Build and train a fully connected neural network , without relying on deep learning libraries such as TensorFlow or PyTorch.


Dataset: MNIST

You can use the torch library only to load the dataset like this:

import torch

import torchvision

train_dataset = torchvision.datasets.MNIST(

    root='./data',
    train=True,
    transform=torchvision.transforms.ToTensor(),
    download=True
)

val_dataset = torchvision.datasets.MNIST(

    root='./data',
    train=False,
    transform=torchvision.transforms.ToTensor(),
    download=True
)

define batches

train_loader = torch.utils.data.DataLoader(dataset=train_dataset,batch_size=64,shuffle=True)

val_loader= torch.utils.data.DataLoader(dataset=val_dataset,batch_size=64,shuffle= False)

After this, make sure you convert the tensors to numpy, as you will be implementing this in numpy.
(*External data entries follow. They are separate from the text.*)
-- ==== Sys2Proof/Machine/AddSub.lean ====
section
/-! DEFINITION. ADD and SUB (R54, R56). -/

namespace Sys2Proof.Machine

/-- ADD: x[RD] <- a + b mod 2^W, FLAG <- the final carry (R54). -/
def execAdd (rd rs1 rs2 : Reg) (s : State) : Result :=
  let src := s.twoSources rs1 rs2
  .next ((s.writeReg rd (rippleAdd src.a src.b).1).setFlag (carryFlag src.a src.b))

/-- SUB: x[RD] <- a - b mod 2^W, FLAG <- the final borrow (R56). -/
def execSub (rd rs1 rs2 : Reg) (s : State) : Result :=
  let src := s.twoSources rs1 rs2
  .next ((s.writeReg rd (rippleSub src.a src.b).1).setFlag (borrowFlag src.a src.b))

end Sys2Proof.Machine
end

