-- ==== Sys2Proof/Machine/Logic.lean ====
section
/-! DEFINITION. AND, OR, XOR and NOT, limb by limb; FLAG unchanged (R65 to R68). -/

namespace Sys2Proof.Machine

/-- AND (R65). -/
def execAnd (rd rs1 rs2 : Reg) (s : State) : Result :=
  let src := s.twoSources rs1 rs2
  .next (s.writeReg rd (limbwiseAnd src.a src.b))

/-- OR (R66). -/
def execOr (rd rs1 rs2 : Reg) (s : State) : Result :=
  let src := s.twoSources rs1 rs2
  .next (s.writeReg rd (limbwiseOr src.a src.b))

/-- XOR (R67). -/
def execXor (rd rs1 rs2 : Reg) (s : State) : Result :=
  let src := s.twoSources rs1 rs2
  .next (s.writeReg rd (limbwiseXor src.a src.b))

/-- NOT: reads RS1 only (R68). -/
def execNot (rd rs1 : Reg) (s : State) : Result :=
  .next (s.writeReg rd (limbwiseNot (s.readReg rs1)))

end Sys2Proof.Machine
end

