/-! ### The spec's checked reading: unwritten registers -/

/-- R81, R84: IllegalCommand is checked first and reads no register; then RS1, then RS2 (RS1 alone for NOT); a ReadReg checks its
register; the other operations raise nothing. -/
def Obligations.ExceptionPriority : Prop :=
  ∀ s : State,
    (∀ w, (∀ i, decode w ≠ .ok i) → raised (.issue w) s = some (.illegalCommand w)) ∧
    (∀ w i, decode w = .ok i → s.isWritten (rs1Field w) = false →
      raised (.issue w) s = some (.unwritten (rs1Field w))) ∧
    (∀ w i, decode w = .ok i → s.isWritten (rs1Field w) = true → (opcField w).toNat ≠ 0x0B →
      s.isWritten (rs2Field w) = false → raised (.issue w) s = some (.unwritten (rs2Field w))) ∧
    (∀ w i, decode w = .ok i → s.isWritten (rs1Field w) = true →
      ((opcField w).toNat = 0x0B ∨ s.isWritten (rs2Field w) = true) → raised (.issue w) s = none) ∧
    (∀ r, raised (.readReg r) s = if s.isWritten r then none else some (.unwritten r)) ∧
    raised .readStatus s = none ∧ raised .reset s = none ∧ ∀ r v, raised (.writeReg r v) s = none

/-- R83: the checked model has no run the hardware lacks, and stops only on the read of an unwritten register. -/
def Obligations.CheckedStepRefinesStep : Prop :=
  (∀ s t : State, checkedStep s = .next t → step s = .next t) ∧
  (∀ (s : State) (f : Fault), checkedStep s = .fault f →
    ∃ r, f = .unwritten r ∧ s.isWritten r = false ∧
      ((∃ rest, s.pending = .readReg r :: rest) ∨
        ∃ w i rest, s.pending = .issue w :: rest ∧ decode w = .ok i ∧ r ∈ sources i))

/-- R96: a legal command whose every source register has been written since reset runs the same in the checked model. -/
def Obligations.ReadyCommandsPassTheCheck : Prop :=
  ∀ (s : State) (w : CommandWord) (i : Instr) (rest : List PortOp), s.pending = .issue w :: rest → decode w = .ok i →
    s.ready i = true → ∃ t, checkedStep s = .next t ∧ step s = .next t

/-- R16, R22, R83: a run of the checked model does not depend on what unwritten registers hold: two states that agree on
everything else go on agreeing, give the host the same replies, and fault alike. -/
def Obligations.CheckedRunIgnoresUnwrittenContents : Prop :=
  ∀ (k : Nat) (s s' : State), AgreeOnWritten s s' →
    (∀ t, checkedRun k s = .next t → ∃ t', checkedRun k s' = .next t' ∧ AgreeOnWritten t t') ∧
    (∀ f, checkedRun k s = .fault f → checkedRun k s' = .fault f)

/-! ### The commands: encoding, completion, result, flag, frame, and the sources the checked reading checks -/

/-- R54: ADD writes (a + b) mod 2^W to V<RD> and [a + b >= 2^W] to FLAG. -/
def Obligations.AddWritesSumAndCarry : Prop :=
  ∀ rd rs1 rs2 : Reg,
    (∀ w, decode w = .ok (.add rd rs1 rs2) ↔ w = assembleFields 0x01 rd rs1 rs2 0) ∧
    (∀ s : State, s.WF → ∃ t, exec (.add rd rs1 rs2) s = .next t ∧
      t.regVal rd = (s.regVal rs1 + s.regVal rs2) % 2 ^ s.width ∧
      t.flag = decide (2 ^ s.width ≤ s.regVal rs1 + s.regVal rs2) ∧
      WritesOnly [rd] s t) ∧
    ChecksBothSources (.add rd rs1 rs2) rs1 rs2

/-- R56: SUB writes (a - b) mod 2^W (the mathematical modulus) to V<RD> and [a < b] to FLAG. -/
def Obligations.SubWritesDifferenceAndBorrow : Prop :=
  ∀ rd rs1 rs2 : Reg,
    (∀ w, decode w = .ok (.sub rd rs1 rs2) ↔ w = assembleFields 0x02 rd rs1 rs2 0) ∧
    (∀ s : State, s.WF → ∃ t, exec (.sub rd rs1 rs2) s = .next t ∧
      (t.regVal rd : Int) = ((s.regVal rs1 : Int) - s.regVal rs2) % (2 ^ s.width : Int) ∧
      t.flag = decide (s.regVal rs1 < s.regVal rs2) ∧
      WritesOnly [rd] s t) ∧
    ChecksBothSources (.sub rd rs1 rs2) rs1 rs2
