-- ==== Sys2Proof/Laws/Multiply.lean ====
section
/-! SUPPORT. The column multiplier is exact: no carry is lost, and the 2N output limbs are the product (R69 to R71). -/

namespace Sys2Proof.Machine

/-- Limb i of a value as a number. -/
def limbNat (a : Value) (i : Nat) : Nat := (a.getD i 0).toNat

/-- The sum of the limb products of column k. -/
def columnSum (n : Nat) (a b : Value) (k : Nat) : Nat :=
  ((columnIndices n k).map (fun i => limbNat a i * limbNat b (k - i))).sum

theorem limbNat_le (a : Value) (i : Nat) : limbNat a i ≤ 2 ^ 64 - 1 := Nat.le_sub_one_of_lt (a.getD i 0).isLt

theorem mem_columnIndices {n k i : Nat} (hn : 0 < n) : i ∈ columnIndices n k ↔ i < n ∧ i ≤ k ∧ k < i + n := by
  simp only [columnIndices, List.mem_map, List.mem_range]
  constructor
  · rintro ⟨j, hj, rfl⟩; omega
  · rintro ⟨h1, h2, h3⟩
    exact ⟨i - (k + 1 - n), by omega, by omega⟩

theorem length_columnIndices_le (n k : Nat) : (columnIndices n k).length ≤ n := by
  simp only [columnIndices, List.length_map, List.length_range]
  omega

theorem nodup_columnIndices (n k : Nat) : (columnIndices n k).Nodup :=
  List.Nodup.map (fun _ _ h => Nat.add_left_cancel h) List.nodup_range

theorem columnSum_le (n : Nat) (a b : Value) (k : Nat) : columnSum n a b k ≤ n * ((2 ^ 64 - 1) * (2 ^ 64 - 1)) := by
  have h : ∀ x ∈ (columnIndices n k).map (fun i => limbNat a i * limbNat b (k - i)),
      x ≤ (2 ^ 64 - 1) * (2 ^ 64 - 1) := by
    simp only [List.mem_map]
    rintro x ⟨i, -, rfl⟩
    exact Nat.mul_le_mul (limbNat_le _ _) (limbNat_le _ _)
  refine Nat.le_trans (List.sum_le_card_nsmul _ _ h) ?_
  rw [List.length_map, smul_eq_mul]
  exact Nat.mul_le_mul_right _ (length_columnIndices_le n k)

/-- Adding a list of products loses nothing while the sum stays below 2^192 (R52). -/
theorem foldl_multiplyAccumulate3_toNat (a b : Value) (k : Nat) (is : List Nat) (acc : Accumulator)
    (hk : ∀ i ∈ is, i ≤ k)
    (h : acc.toNat + (is.map (fun i => limbNat a i * limbNat b (k - i))).sum < 2 ^ 192) :
    (is.foldl (fun acc (i : Nat) => multiplyAccumulate3 acc (limbAt a i) (limbAt b ((k : Int) - i))) acc).toNat =
      acc.toNat + (is.map (fun i => limbNat a i * limbNat b (k - i))).sum := by
  induction is generalizing acc with
  | nil => simp
  | cons i is ih =>
    rw [List.map_cons, List.sum_cons] at h ⊢
    have hik : i ≤ k := hk i (by simp)
    have hb : limbAt b ((k : Int) - i) = b.getD (k - i) 0 := by
      rw [← limbAt_natCast]; congr 1; omega
    have h1 : (multiplyAccumulate3 acc (limbAt a i) (limbAt b ((k : Int) - i))).toNat =
        acc.toNat + limbNat a i * limbNat b (k - i) := by
      rw [multiplyAccumulate3_toNat, hb, limbAt_natCast]
      exact Nat.mod_eq_of_lt (by simp only [limbNat] at h ⊢; omega)
    rw [List.foldl_cons, ih _ (fun j hj => hk j (by simp [hj])) (by rw [h1]; omega), h1]
    omega

/-- A column's total is what was carried in plus the column's products (R69). -/
theorem addColumn_toNat {n : Nat} (hn : 0 < n) (hn' : n ≤ 16) (a b : Value) (k : Nat) {carry : Accumulator}
    (hc : carry.toNat ≤ n * 2 ^ 64 - n) :
    (addColumn n a b k carry).toNat = carry.toNat + columnSum n a b k := by
  refine foldl_multiplyAccumulate3_toNat a b k _ _ (fun i hi => ((mem_columnIndices hn).mp hi).2.1) ?_
  have := columnSum_le n a b k
  rw [columnSum] at this
  omega

/-- The carry out of a column obeys the bound the carry into it obeys (R70). -/
theorem carryOut_le {n : Nat} (hn : 0 < n) (hn' : n ≤ 16) (a b : Value) (k : Nat) {carry : Accumulator}
    (hc : carry.toNat ≤ n * 2 ^ 64 - n) : (addColumn n a b k carry).carryOut.toNat ≤ n * 2 ^ 64 - n := by
  have h1 := addColumn_toNat hn hn' a b k hc
  have h2 := Accumulator.toNat_carryOut (addColumn n a b k carry)
  have h3 := columnSum_le n a b k
  omega

@[simp] theorem length_columnTotals (n : Nat) (a b : Value) (cols k : Nat) (carry : Accumulator) :
    (columnTotals n a b cols k carry).length = cols := by
  induction cols generalizing k carry with
  | zero => rfl
  | succ cols ih => simp [columnTotals, ih]

@[simp] theorem length_mulColumns (n : Nat) (a b : Value) (cols : Nat) : (mulColumns n a b cols).length = cols := by
  simp [mulColumns]

/-- The carry left after the last of a list of columns. -/
def lastCarry (carry : Accumulator) (totals : List Accumulator) : Accumulator :=
  (totals.map Accumulator.carryOut).getLastD carry

/-- The output limbs and the last carry together are the carry in plus every column's sum at its place (R69). -/
theorem columnTotals_exact {n : Nat} (hn : 0 < n) (hn' : n ≤ 16) (a b : Value) (cols k : Nat) {carry : Accumulator}
    (hc : carry.toNat ≤ n * 2 ^ 64 - n) :
    val ((columnTotals n a b cols k carry).map (fun total => total.low)) +
        2 ^ (64 * cols) * (lastCarry carry (columnTotals n a b cols k carry)).toNat =
      carry.toNat + ∑ j ∈ Finset.range cols, 2 ^ (64 * j) * columnSum n a b (k + j) := by
  induction cols generalizing k carry with
  | zero => simp [columnTotals, lastCarry]
  | succ cols ih =>
    have h1 := addColumn_toNat hn hn' a b k hc
    have h2 := Accumulator.toNat_carryOut (addColumn n a b k carry)
    have h3 := ih (k + 1) (carryOut_le hn hn' a b k hc)
    have hlast : lastCarry carry (columnTotals n a b (cols + 1) k carry) =
        lastCarry (addColumn n a b k carry).carryOut
          (columnTotals n a b cols (k + 1) (addColumn n a b k carry).carryOut) := by
      simp only [lastCarry, columnTotals, List.map_cons, List.getLastD_cons]
    have hsum : ∑ j ∈ Finset.range (cols + 1), 2 ^ (64 * j) * columnSum n a b (k + j) =
        columnSum n a b k + 2 ^ 64 * ∑ j ∈ Finset.range cols, 2 ^ (64 * j) * columnSum n a b (k + 1 + j) := by
      have hj : ∀ j ∈ Finset.range cols, 2 ^ (64 * (j + 1)) * columnSum n a b (k + (j + 1)) =
          2 ^ 64 * (2 ^ (64 * j) * columnSum n a b (k + 1 + j)) := fun j _ => by
        rw [two_pow_limbs_succ, Nat.mul_assoc, Nat.add_right_comm, Nat.add_assoc]
      rw [Finset.sum_range_succ', Finset.sum_congr rfl hj, ← Finset.mul_sum, Nat.mul_zero, Nat.pow_zero, Nat.one_mul,
        Nat.add_comm, Nat.add_zero]
    rw [hlast, hsum, two_pow_limbs_succ]
    simp only [columnTotals, List.map_cons, val_cons]
    linear_combination h1 - h2 + 2 ^ 64 * h3

/-- A value as the sum of its limbs at their places (R9). -/
theorem val_eq_sum (a : Value) : val a = ∑ i ∈ Finset.range a.length, 2 ^ (64 * i) * limbNat a i := by
  induction a with
  | nil => rfl
  | cons x xs ih =>
    have hi : ∀ i ∈ Finset.range xs.length, 2 ^ (64 * (i + 1)) * limbNat (x :: xs) (i + 1) =
        2 ^ 64 * (2 ^ (64 * i) * limbNat xs i) := fun i _ => by
      rw [two_pow_limbs_succ, Nat.mul_assoc]
      rfl
    have h0 : limbNat (x :: xs) 0 = x.toNat := rfl
    rw [List.length_cons, Finset.sum_range_succ', Finset.sum_congr rfl hi, ← Finset.mul_sum, Nat.mul_zero, Nat.pow_zero,
      Nat.one_mul, h0, Nat.add_comm, val_cons, ih]

theorem columnSum_eq {n : Nat} (hn : 0 < n) (a b : Value) (k : Nat) :
    columnSum n a b k =
      ∑ i ∈ Finset.range n, if i ≤ k ∧ k < i + n then limbNat a i * limbNat b (k - i) else 0 := by
  rw [← Finset.sum_filter, columnSum, ← List.sum_toFinset _ (nodup_columnIndices n k)]
  refine Finset.sum_congr ?_ (fun _ _ => rfl)
  ext i
  rw [List.mem_toFinset, mem_columnIndices hn, Finset.mem_filter, Finset.mem_range]

/-- The 2N column sums at their places are the product (R69). -/
theorem sum_columns_eq_product {n : Nat} (hn : 0 < n) {a b : Value} (ha : a.length = n) (hb : b.length = n) :
    ∑ k ∈ Finset.range (2 * n), 2 ^ (64 * k) * columnSum n a b k = val a * val b := by
  rw [val_eq_sum a, val_eq_sum b, ha, hb, Finset.sum_mul_sum]
  simp only [columnSum_eq hn, Finset.mul_sum]
  rw [Finset.sum_comm]
  refine Finset.sum_congr rfl (fun i hi => ?_)
  have hi := Finset.mem_range.mp hi
  have hsplit : ∑ k ∈ Finset.range (2 * n),
      2 ^ (64 * k) * (if i ≤ k ∧ k < i + n then limbNat a i * limbNat b (k - i) else 0) =
      ∑ k ∈ Finset.Ico i (i + n), 2 ^ (64 * k) * (limbNat a i * limbNat b (k - i)) := by
    simp only [mul_ite, mul_zero]
    rw [← Finset.sum_filter]
    refine Finset.sum_congr ?_ (fun _ _ => rfl)
    ext k
    simp only [Finset.mem_filter, Finset.mem_range, Finset.mem_Ico]
    omega
  rw [hsplit, Finset.sum_Ico_eq_sum_range, Nat.add_sub_cancel_left]
  refine Finset.sum_congr rfl (fun j _ => ?_)
  rw [Nat.add_sub_cancel_left, Nat.mul_add, Nat.pow_add]
  ring

theorem product_lt {n : Nat} {a b : Value} (ha : a.length = n) (hb : b.length = n) :
    val a * val b < 2 ^ (64 * (2 * n)) := by
  have h := Nat.mul_lt_mul'' (val_lt a) (val_lt b)
  rw [ha, hb, ← Nat.pow_add] at h
  rwa [show 64 * (2 * n) = 64 * n + 64 * n by omega]

/-- For K = 2N the accumulator ends at 0 and the output is the exact product (R69). -/
theorem mulColumns_exact {n : Nat} (hn : 0 < n) (hn' : n ≤ 16) {a b : Value} (ha : a.length = n) (hb : b.length = n) :
    (lastCarry Accumulator.zero (columnTotals n a b (2 * n) 0 Accumulator.zero)).toNat = 0 ∧
      val (mulColumns n a b (2 * n)) = val a * val b := by
  have h := columnTotals_exact hn hn' a b (2 * n) 0 (carry := Accumulator.zero) (by simp)
  simp only [Nat.zero_add, Accumulator.toNat_zero, sum_columns_eq_product hn ha hb] at h
  have hlt := product_lt ha hb
  rw [← h] at hlt
  have hz : (lastCarry Accumulator.zero (columnTotals n a b (2 * n) 0 Accumulator.zero)).toNat = 0 := by
    by_contra hne
    have := Nat.le_mul_of_pos_right (2 ^ (64 * (2 * n))) (Nat.pos_of_ne_zero hne)
    omega
  rw [hz] at h
  exact ⟨hz, by simpa [mulColumns] using h⟩

theorem count_pos (n : LimbCount) : 0 < n.count := by cases n <;> decide
theorem count_le (n : LimbCount) : n.count ≤ 16 := by cases n <;> decide

@[simp] theorem length_lowHalf (n : Nat) (a b : Value) : (lowHalf n (mulColumns n a b (2 * n))).length = n := by
  simp [lowHalf]; omega
@[simp] theorem length_highHalf (n : Nat) (a b : Value) : (highHalf n (mulColumns n a b (2 * n))).length = n := by
  simp [highHalf]; omega

/-- A double-width value is its low half and its high half (R73). -/
theorem val_halves (n : Nat) (p : Value) (h : n ≤ p.length) :
    val p = val (lowHalf n p) + 2 ^ (64 * n) * val (highHalf n p) := by
  have := val_append (p.take n) (p.drop n)
  rw [List.take_append_drop, List.length_take, Nat.min_eq_left h] at this
  exact this

/-- The two halves as numbers: the product modulo 2^W and the product divided by 2^W (R72, R73). -/
theorem val_lowHalf_highHalf {n : Nat} (hn : 0 < n) (hn' : n ≤ 16) {a b : Value} (ha : a.length = n)
    (hb : b.length = n) :
    val (lowHalf n (mulColumns n a b (2 * n))) = val a * val b % 2 ^ (64 * n) ∧
      val (highHalf n (mulColumns n a b (2 * n))) = val a * val b / 2 ^ (64 * n) := by
  have h := val_halves n (mulColumns n a b (2 * n)) (by simp; omega)
  have hl := val_lt (lowHalf n (mulColumns n a b (2 * n)))
  rw [length_lowHalf] at hl
  rw [(mulColumns_exact hn hn' ha hb).2] at h
  have hpos : 0 < 2 ^ (64 * n) := Nat.pow_pos (by decide)
  rw [h, Nat.add_mul_mod_self_left, Nat.mod_eq_of_lt hl, Nat.add_mul_div_left _ _ hpos, Nat.div_eq_of_lt hl]
  simp

/-- MUL's overflow bit says that the product does not fit in W bits (R71). -/
theorem overflowFlag_eq {n : Nat} (hn : 0 < n) (hn' : n ≤ 16) {a b : Value} (ha : a.length = n) (hb : b.length = n) :
    overflowFlag n (mulColumns n a b (2 * n)) = decide (2 ^ (64 * n) ≤ val a * val b) := by
  have h := (val_lowHalf_highHalf hn hn' ha hb).2
  have hany : overflowFlag n (mulColumns n a b (2 * n)) =
      decide (val (highHalf n (mulColumns n a b (2 * n))) ≠ 0) := by
    rw [Bool.eq_iff_iff, overflowFlag, List.any_eq_true, decide_eq_true_iff, Ne, val_eq_zero_iff]
    simp
  rw [hany, h]
  refine decide_eq_decide.mpr ?_
  rw [Ne, Nat.div_eq_zero_iff]
  have hpos : 2 ^ (64 * n) ≠ 0 := Nat.ne_of_gt (Nat.pow_pos (by decide))
  omega

end Sys2Proof.Machine
end

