/-- Unwritten(r) is raised by an operation that reads V<r>, a ReadReg or a legal Issue, and only while V<r> is unwritten. -/
theorem unwritten_and_read_of_raised {op : PortOp} {s : State} {r : Reg} (h : raised op s = some (.unwritten r)) :
    s.isWritten r = false ∧ (op = .readReg r ∨ ∃ w i, op = .issue w ∧ decode w = .ok i ∧ r ∈ sources i) := by
  cases op with
  | writeReg | readStatus | reset => cases h
  | readReg r' =>
    rw [raised_readReg] at h
    split at h
    · cases h
    · next hr =>
      cases h
      exact ⟨Bool.eq_false_iff.mpr hr, .inl rfl⟩
  | issue w =>
    cases hd : decode w with
    | error e => simp [raised, hd] at h
    | ok i =>
      rw [raised_issue_of_decode hd, Option.map_eq_some_iff] at h
      obtain ⟨r', hfirst, hr'⟩ := h
      cases hr'
      obtain ⟨hmem, hr⟩ := mem_and_unwritten_of_firstUnwritten hfirst
      exact ⟨hr, .inr ⟨w, i, rfl, hd, hmem⟩⟩

/-! ### A checked step against a step of the hardware (R83) -/

/-- A checked step is the hardware's step, but for the fault Unwritten where the operation raises it. -/
theorem checkedStep_cases (s : State) :
    checkedStep s = step s ∨
      ∃ op rest r, s.pending = op :: rest ∧ raised op s = some (.unwritten r) ∧ checkedStep s = .fault (.unwritten r) := by
  cases hp : s.pending with
  | nil => exact .inl ((checkedStep_of_pending_nil hp).trans (step_of_pending_nil hp).symm)
  | cons op rest =>
    by_cases hr : ∃ r, raised op s = some (.unwritten r)
    · obtain ⟨r, hr⟩ := hr
      exact .inr ⟨op, rest, r, rfl, hr, checkedStep_of_unwritten hp hr⟩
    · exact .inl ((checkedStep_of_not_unwritten hp (not_exists.mp hr)).trans (step_of_pending_cons hp).symm)

/-- A step of the hardware completes or refuses a partial transfer; it never faults (R80, R86). -/
theorem step_ne_fault (s : State) (f : Fault) : step s ≠ .fault f := by
  intro h
  rcases stepStopsOnNoValue s with ⟨t, ht⟩ | ⟨r, v, rest, -, -, hrefused⟩
  · cases h.symm.trans ht
  · cases h.symm.trans hrefused

/-! ### The statements -/

/-- Settles O25: a word that decodes checks the marks of its own RS1 and RS2 fields in turn, or of RS1 alone for NOT. -/
theorem exceptionPriority : Obligations.ExceptionPriority := by
  intro s
  refine ⟨fun w h => (raised_issue_eq_illegalCommand_iff w s).mpr (not_exists.mpr h), ?_, ?_, ?_,
    fun r => raised_readReg r s, rfl, rfl, fun _ _ => rfl⟩
  · intro w i hd h1
    rw [raised_issue_of_decode hd, sources_of_decode hd]
    split <;> simp [firstUnwritten_cons, h1]
  · intro w i hd h1 hopc h2
    rw [raised_issue_of_decode hd, sources_of_decode hd, if_neg hopc]
    simp [firstUnwritten_cons, h1, h2]
  · intro w i hd h1 hnotOr2
    rw [raised_issue_of_decode hd, sources_of_decode hd]
    split
    · simp [firstUnwritten_cons, h1]
    · next hopc => simp [firstUnwritten_cons, h1, hnotOr2.resolve_left hopc]

/-- Settles O26: a checked step that does not fault is the hardware's step, and the fault names a register the operation reads. -/
theorem checkedStepRefinesStep : Obligations.CheckedStepRefinesStep := by
  refine ⟨fun s t h => ?_, fun s f h => ?_⟩
  · rcases checkedStep_cases s with hstep | ⟨op, rest, r, -, -, hfault⟩
    · exact hstep.symm.trans h
    · cases h.symm.trans hfault
  · rcases checkedStep_cases s with hstep | ⟨op, rest, r, hp, hraised, hfault⟩
    · exact absurd (hstep.symm.trans h) (step_ne_fault s f)
    · cases h.symm.trans hfault
      obtain ⟨hr, rfl | ⟨w, i, rfl, hd, hmem⟩⟩ := unwritten_and_read_of_raised hraised
      · exact ⟨r, rfl, hr, .inl ⟨rest, hp⟩⟩
      · exact ⟨r, rfl, hr, .inr ⟨w, i, rest, hp, hd, hmem⟩⟩

/-- Settles O8: the word leaves the list, the index moves past it, and IllegalCommand is taken, which is ILL alone. -/
theorem illegalWordOnlySetsIll : Obligations.IllegalWordOnlySetsIll := fun s _ rest hp h =>
  (step_of_pending_cons hp).trans (issue_of_not_decoded h (s.withPending rest))

/-- Settles O9: with an empty list the step performs nothing. -/
theorem idleStepKeepsTheState : Obligations.IdleStepKeepsTheState := fun _ => step_of_pending_nil

end Sys2Proof.Machine
end

section
/-! SUPPORT. Words of the spec (95_test_vectors.md), Reset() (R23, R95), and the check that a command's sources are written
(R96, R97). -/

namespace Sys2Proof.Machine

/-! ### Reset() as a step, and a ready command under the check -/

theorem step_of_reset {s : State} {rest : List PortOp} (hp : s.pending = .reset :: rest) :
    step s = .next (s.withPending rest).resetBlock := step_of_pending_cons hp

theorem ready_iff {s : State} {i : Instr} : s.ready i = true ↔ ∀ r ∈ sources i, s.isWritten r = true := List.all_eq_true

/-- A ready command raises no exception (R83, R96). -/
theorem raised_issue_of_ready {s : State} {w : CommandWord} {i : Instr} (hd : decode w = .ok i) (h : s.ready i = true) :
    raised (.issue w) s = none := by
  rw [raised_issue_of_decode hd, firstUnwritten_eq_none.mpr (ready_iff.mp h), Option.map_none]

theorem checkedStep_of_not_raised {s : State} {op : PortOp} {rest : List PortOp} (hp : s.pending = op :: rest)
    (h : raised op s = none) : checkedStep s = step s :=
  (checkedStep_of_not_unwritten hp (by simp [h])).trans (step_of_pending_cons hp).symm

/-! ### The statements -/

/-- Settles O27: a ready command raises nothing, so the checked step is the step, and that runs the command, which completes. -/
theorem readyCommandsPassTheCheck : Obligations.ReadyCommandsPassTheCheck := by
  intro s w i rest hp hd hready
  obtain ⟨t, hexec⟩ := exec_completes i (s.withPending rest).nextCommand
  have hstep : step s = .next t := (step_of_issue hp hd).trans hexec
  exact ⟨t, (checkedStep_of_not_raised hp (raised_issue_of_ready hd hready)).trans hstep, hstep⟩

/-- Settles O14: the step is `State.resetBlock` once the operation has left the host's list. -/
theorem resetOperationClearsFlagIllAndMarks : Obligations.ResetOperationClearsFlagIllAndMarks := by
  intro s rest hp
  have hregs (r : Reg) := And.intro (isWritten_resetBlock (s.withPending rest) r) (resetBlock_wf (s.withPending rest) r)
  exact ⟨_, step_of_reset hp, rfl, rfl, rfl, hregs, rfl, rfl, rfl, rfl⟩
for images, labels in train_loader:
    # images: torch.Tensor of shape (batch_size, 1, 28, 28)
    # labels: torch.Tensor of shape (batch_size,)

    # Step 1: Move to CPU (important if CUDA is enabled)
    images = images.cpu()
    labels = labels.cpu()

    # Step 2: Convert to NumPy
    images_np = images.numpy()
    labels_np = labels.numpy()

Why .cpu() Is Required
* NumPy

* Calling .cpu() ensures the tensor is in host memory

* Torch is allowed up to .cpu().numpy(); beyond that point, only NumPy is permitted.  

**Implementation Requirements**

* Load the MNIST dataset
* Normalize input pixel values
* One-hot encode class labels
* Split the training data into and sets


In [1]:
import numpy as np
import torch
import torchvision
import matplotlib.pyplot as plt

train_dataset = torchvision.datasets.MNIST(
    root='./data',
    train=True,
    transform=torchvision.transforms.ToTensor(),
    download=True
)

val_dataset = torchvision.datasets.MNIST(
    root='./data',
    train=False,
    transform=torchvision.transforms.ToTensor(),
    download=True
)

# Batch size defined here
BATCH_SIZE = 64

train_loader = torch.utils.data.DataLoader(dataset=train_dataset, batch_size=BATCH_SIZE, shuffle=True)
val_loader = torch.utils.data.DataLoader(dataset=val_dataset, batch_size=BATCH_SIZE, shuffle=False)


def process_batch(images, labels):
    # Step 1 & 2: CPU and Numpy
    images_np = images.cpu().numpy()
    labels_np = labels.cpu().numpy()

    input_data = images_np.reshape(images_np.shape[0], -1)

    # One-hot encode
    one_hot_labels = np.zeros((labels_np.size, 10))

    one_hot_labels[np.arange(labels_np.size), labels_np] = 1

    return input_data, one_hot_labels, labels_np

100%|██████████| 9.91M/9.91M [00:00<00:00, 42.1MB/s]
100%|██████████| 28.9k/28.9k [00:00<00:00, 1.19MB/s]
100%|██████████| 1.65M/1.65M [00:00<00:00, 10.2MB/s]
100%|██████████| 4.54k/4.54k [00:00<00:00, 7.88MB/s]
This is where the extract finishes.